* Material for the task *
/-- R238: an exact result written to an accumulator; beyond the range it is pinned. `sat` is the SAT bit that stays
when the result fits. -/
def accWrite (L : Lane) (a : Bool) (v : Int) (sat tag : Bool) : Lane :=
  if v < -(2 ^ 39 : Int) then pinAcc L a (-(2 ^ 39 : Int)) tag
  else if (2 ^ 39 : Int) ≤ v then pinAcc L a ((2 ^ 39 : Int) - 1) tag
  else setAcc L a v sat tag

/-- R238: an operation that adds to, subtracts from, negates or shifts an accumulator: none while SAT is set. -/
def accUpdate (L : Lane) (a : Bool) (v : Int) (tag : Bool) : Lane :=
  if laneSat L a then L else accWrite L a v false (tag || laneAccInv L a)

/-- R238: an operation that loads an accumulator afresh and clears SAT. -/
def accFresh (L : Lane) (a : Bool) (v : Int) (tag : Bool) : Lane :=
  accWrite (setAcc L a 0 false false) a v false tag

/-- R232: rounding of v / 2^k. -/
def roundRnd (rnd : Nat) (v : Int) (d : Nat) : Int :=
  match rnd % 4 with
  | 0 => v / (d : Int)
  | 1 => if 0 ≤ v then v / (d : Int) else -((-v) / (d : Int))
  | 2 => roundEven v d
  | _ => roundAway v d

/-- R232: SAT clamps to the width, else the value wraps (by the write). -/
def satTo (w : Nat) (sat : Bool) (v : Int) : Int := if sat then satS w v else v

/-! ### Which lanes execute -/

/-- R243: what runs on a traverse works on the Raman grid: a kernel of hook 2, or a Raman pass outside a kernel. -/
def onRamanGrid (T : Trav) : Bool := match T.kern with | some k => decide (k.h = 2) | none => decide (T.run = .raman)

/-- The stations of a grid of a line. -/
def gridStations (s : State) (l : Nat) (ram : Bool) : Nat := if ram then ramanStations s l else cohStations s l

/-- R226: the lane holds a station of the running pass; with no station product running, every lane does. -/
def laneHolds (s : State) (t : Fin 8) (lane : Nat) : Bool :=
  let T := vget s.trav t
  match T.run, travLine s t with
  | .idle, _ | .service, _ | _, none => true
  | _, some l => decide (0 < (laneStations s l (gridStations s l (onRamanGrid T)) t lane).2)

/-- R226, R230: the lane executes an instruction with this predicate. -/
def laneExecs (s : State) (t : Fin 8) (p : Pred) (lane : Nat) (L : Lane) : Bool :=
  laneHolds s t lane && (laneP L p.psel.val ^^ p.neg)

/-- The station of a grid that a lane works on in the running pass, with its index in the lane block. -/
def laneStation (s : State) (t : Fin 8) (ram : Bool) (lane : Nat) : Option (Nat × Nat) :=
  let T := vget s.trav t
  match T.run, travLine s t with
  | .idle, _ | .service, _ | _, none => none
  | _, some l =>
    let (f, c) := laneStations s l (gridStations s l ram) t lane
    if T.stIdx < c then some (f + T.stIdx, T.stIdx) else none

/-- The lanes of a traverse with their numbers. -/
def lanesOf (T : Trav) : List (Nat × Lane) := (List.range 64).map (fun i => (i, T.lanes.toList.getD i Lane.zero))

/-- Every lane of a traverse changed by a function of its number. -/
def mapLanes (T : Trav) (f : Nat → Lane → Lane) : Trav :=
  { T with lanes := Vector.ofFn (fun i : Fin 64 => f i.val (vget T.lanes i)) }

/-! ### Entry of passes and kernels -/

/-- R228: the contents of a lane at the entry of a pass, slice or kernel are undefined: free values; AOV is kept. -/
def laneEnter (draw lane : Nat) (L : Lane) : Lane :=
  let v := Config.freeLane draw lane
  { L with
    w := Vector.ofFn (fun i : Fin 32 => (v i.val).setWidth 10), inv := (v 32).setWidth 32,
    x := Vector.ofFn (fun i : Fin 4 => (v (33 + i.val)).setWidth 14), p := (v 37).setWidth 4,
    acc0 := v 38, acc1 := v 39, sat0 := (v 40).getLsbD 0, sat1 := (v 40).getLsbD 1, ai0 := (v 40).getLsbD 2,
    ai1 := (v 40).getLsbD 3 }

/-- R241: parity errors are counted and logged, mark their lanes and ask for a recovery pass. -/
def notePar (s : State) (t : Fin 8) (hits : List (Nat × Nat)) : State :=
  let s := forEach hits s (fun s h =>
    logEvent (bump s (trParityCount t.val)) 0x01C (10 + t.val) 1 t.val (h.1 * 2 ^ 14 + h.2))
  if hits.isEmpty then s
  else modTrav s t (fun T =>
    { mapLanes T (fun i L => if hits.any (fun h => h.1 = i) then { L with parErr := true } else L)
      with recovery := true })

/-- R241: the parity errors that the microcode of a pass meets among the station words of its lanes. Which of them it reads
depends on Fieldbook's layout, which the spec leaves open: a free value decides (log entry 143). -/
def passParity (s : State) (t : Fin 8) (d : Nat) : State :=
  notePar s t ((lanesOf (vget s.trav t)).flatMap (fun x =>
    (x.2.badPar.filter (fun a => decide (a < 15360) && (Config.freeLane d x.1 (64 + a)).getLsbD 0)).map (fun a => (x.1, a))))

/-- R222, R228: a traverse enters a pass or a slice. -/
def enterPass (s : State) (t : Fin 8) (k : PassKind) (stamp epoch grp : Nat) : State :=
  let d := s.freeCtr
  let s1 := modTrav s t (fun T =>
    let T1 := mapLanes T (fun i L => { laneEnter d i L with satSeen := false, parErr := false, inFifo := [] })
    { T1 with run := k, kern := none, rep := none, stIdx := 0, stamp := stamp, epoch := epoch, grp := grp, pc := 0, gang := false })
  passParity { s1 with freeCtr := s.freeCtr + 1 } t d

/-- R243: what a kernel finds in its lane's registers at a hook. -/
def hookRegs (s : State) (line h st idx : Nat) (seq grp : Nat) (L : Lane) : Lane :=
  let v (c : Nat) : Nat := sampleVal s line c st
  let d6 (L : Lane) : Lane := putX (putW (putD L 12 (st : Int) false) 10 (seq : Int) false) 1 (idx : Int)
  match h with
  | 0 =>
    let L := putD (putD L 0 (v 0x010) false) 2 (v 0x011) false
    let L := putW (putW L 4 (sampleFlag s line 0x010 st) false) 5 (v 0x012) false
    let L := putW (putW (putW L 6 (v 0x014) false) 7 (v 0x015) false) 8 (grp : Int) false
    d6 L
  | 1 =>
    let sh := v 0x020
    let L := putW (putW (putW L 0 (sh : Int) false) 1 ((sh / 1024 : Nat) : Int) false) 2 ((sh / 1048576 : Nat) : Int) false
    let L := putW (putW L 4 (sampleFlag s line 0x020 st) false) 5 (v 0x023) false
    let L := putD (putD L 6 (v 0x021) false) 8 (v 0x022) false
    d6 L
  | 2 => d6 (putW (putD L 0 (v 0x030) false) 4 (sampleFlag s line 0x030 st) false)
  | _ => d6 (putW (putD L 0 (v 0x038) false) 4 (sampleFlag s line 0x038 st) false)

* Problem *
All of the material is to be written out exactly.

* Problem solution *
/-- R238: an exact result written to an accumulator; beyond the range it is pinned. `sat` is the SAT bit that stays
when the result fits. -/
def accWrite (L : Lane) (a : Bool) (v : Int) (sat tag : Bool) : Lane :=
  if v < -(2 ^ 39 : Int) then pinAcc L a (-(2 ^ 39 : Int)) tag
  else if (2 ^ 39 : Int) ≤ v then pinAcc L a ((2 ^ 39 : Int) - 1) tag
  else setAcc L a v sat tag

/-- R238: an operation that adds to, subtracts from, negates or shifts an accumulator: none while SAT is set. -/
def accUpdate (L : Lane) (a : Bool) (v : Int) (tag : Bool) : Lane :=
  if laneSat L a then L else accWrite L a v false (tag || laneAccInv L a)

/-- R238: an operation that loads an accumulator afresh and clears SAT. -/
def accFresh (L : Lane) (a : Bool) (v : Int) (tag : Bool) : Lane :=
  accWrite (setAcc L a 0 false false) a v false tag

/-- R232: rounding of v / 2^k. -/
def roundRnd (rnd : Nat) (v : Int) (d : Nat) : Int :=
  match rnd % 4 with
  | 0 => v / (d : Int)
  | 1 => if 0 ≤ v then v / (d : Int) else -((-v) / (d : Int))
  | 2 => roundEven v d
  | _ => roundAway v d

/-- R232: SAT clamps to the width, else the value wraps (by the write). -/
def satTo (w : Nat) (sat : Bool) (v : Int) : Int := if sat then satS w v else v

/-! ### Which lanes execute -/

/-- R243: what runs on a traverse works on the Raman grid: a kernel of hook 2, or a Raman pass outside a kernel. -/
def onRamanGrid (T : Trav) : Bool := match T.kern with | some k => decide (k.h = 2) | none => decide (T.run = .raman)

/-- The stations of a grid of a line. -/
def gridStations (s : State) (l : Nat) (ram : Bool) : Nat := if ram then ramanStations s l else cohStations s l

/-- R226: the lane holds a station of the running pass; with no station product running, every lane does. -/
def laneHolds (s : State) (t : Fin 8) (lane : Nat) : Bool :=
  let T := vget s.trav t
  match T.run, travLine s t with
  | .idle, _ | .service, _ | _, none => true
  | _, some l => decide (0 < (laneStations s l (gridStations s l (onRamanGrid T)) t lane).2)

/-- R226, R230: the lane executes an instruction with this predicate. -/
def laneExecs (s : State) (t : Fin 8) (p : Pred) (lane : Nat) (L : Lane) : Bool :=
  laneHolds s t lane && (laneP L p.psel.val ^^ p.neg)

/-- The station of a grid that a lane works on in the running pass, with its index in the lane block. -/
def laneStation (s : State) (t : Fin 8) (ram : Bool) (lane : Nat) : Option (Nat × Nat) :=
  let T := vget s.trav t
  match T.run, travLine s t with
  | .idle, _ | .service, _ | _, none => none
  | _, some l =>
    let (f, c) := laneStations s l (gridStations s l ram) t lane
    if T.stIdx < c then some (f + T.stIdx, T.stIdx) else none

/-- The lanes of a traverse with their numbers. -/
def lanesOf (T : Trav) : List (Nat × Lane) := (List.range 64).map (fun i => (i, T.lanes.toList.getD i Lane.zero))

/-- Every lane of a traverse changed by a function of its number. -/
def mapLanes (T : Trav) (f : Nat → Lane → Lane) : Trav :=
  { T with lanes := Vector.ofFn (fun i : Fin 64 => f i.val (vget T.lanes i)) }

/-! ### Entry of passes and kernels -/

/-- R228: the contents of a lane at the entry of a pass, slice or kernel are undefined: free values; AOV is kept. -/
def laneEnter (draw lane : Nat) (L : Lane) : Lane :=
  let v := Config.freeLane draw lane
  { L with
    w := Vector.ofFn (fun i : Fin 32 => (v i.val).setWidth 10), inv := (v 32).setWidth 32,
    x := Vector.ofFn (fun i : Fin 4 => (v (33 + i.val)).setWidth 14), p := (v 37).setWidth 4,
    acc0 := v 38, acc1 := v 39, sat0 := (v 40).getLsbD 0, sat1 := (v 40).getLsbD 1, ai0 := (v 40).getLsbD 2,
    ai1 := (v 40).getLsbD 3 }

/-- R241: parity errors are counted and logged, mark their lanes and ask for a recovery pass. -/
def notePar (s : State) (t : Fin 8) (hits : List (Nat × Nat)) : State :=
  let s := forEach hits s (fun s h =>
    logEvent (bump s (trParityCount t.val)) 0x01C (10 + t.val) 1 t.val (h.1 * 2 ^ 14 + h.2))
  if hits.isEmpty then s
  else modTrav s t (fun T =>
    { mapLanes T (fun i L => if hits.any (fun h => h.1 = i) then { L with parErr := true } else L)
      with recovery := true })

/-- R241: the parity errors that the microcode of a pass meets among the station words of its lanes. Which of them it reads
depends on Fieldbook's layout, which the spec leaves open: a free value decides (log entry 143). -/
def passParity (s : State) (t : Fin 8) (d : Nat) : State :=
  notePar s t ((lanesOf (vget s.trav t)).flatMap (fun x =>
    (x.2.badPar.filter (fun a => decide (a < 15360) && (Config.freeLane d x.1 (64 + a)).getLsbD 0)).map (fun a => (x.1, a))))

/-- R222, R228: a traverse enters a pass or a slice. -/
def enterPass (s : State) (t : Fin 8) (k : PassKind) (stamp epoch grp : Nat) : State :=
  let d := s.freeCtr
  let s1 := modTrav s t (fun T =>
    let T1 := mapLanes T (fun i L => { laneEnter d i L with satSeen := false, parErr := false, inFifo := [] })
    { T1 with run := k, kern := none, rep := none, stIdx := 0, stamp := stamp, epoch := epoch, grp := grp, pc := 0, gang := false })
  passParity { s1 with freeCtr := s.freeCtr + 1 } t d

/-- R243: what a kernel finds in its lane's registers at a hook. -/
def hookRegs (s : State) (line h st idx : Nat) (seq grp : Nat) (L : Lane) : Lane :=
  let v (c : Nat) : Nat := sampleVal s line c st
  let d6 (L : Lane) : Lane := putX (putW (putD L 12 (st : Int) false) 10 (seq : Int) false) 1 (idx : Int)
  match h with
  | 0 =>
    let L := putD (putD L 0 (v 0x010) false) 2 (v 0x011) false
    let L := putW (putW L 4 (sampleFlag s line 0x010 st) false) 5 (v 0x012) false
    let L := putW (putW (putW L 6 (v 0x014) false) 7 (v 0x015) false) 8 (grp : Int) false
    d6 L
  | 1 =>
    let sh := v 0x020
    let L := putW (putW (putW L 0 (sh : Int) false) 1 ((sh / 1024 : Nat) : Int) false) 2 ((sh / 1048576 : Nat) : Int) false
    let L := putW (putW L 4 (sampleFlag s line 0x020 st) false) 5 (v 0x023) false
    let L := putD (putD L 6 (v 0x021) false) 8 (v 0x022) false
    d6 L
  | 2 => d6 (putW (putD L 0 (v 0x030) false) 4 (sampleFlag s line 0x030 st) false)
  | _ => d6 (putW (putD L 0 (v 0x038) false) 4 (sampleFlag s line 0x038 st) false)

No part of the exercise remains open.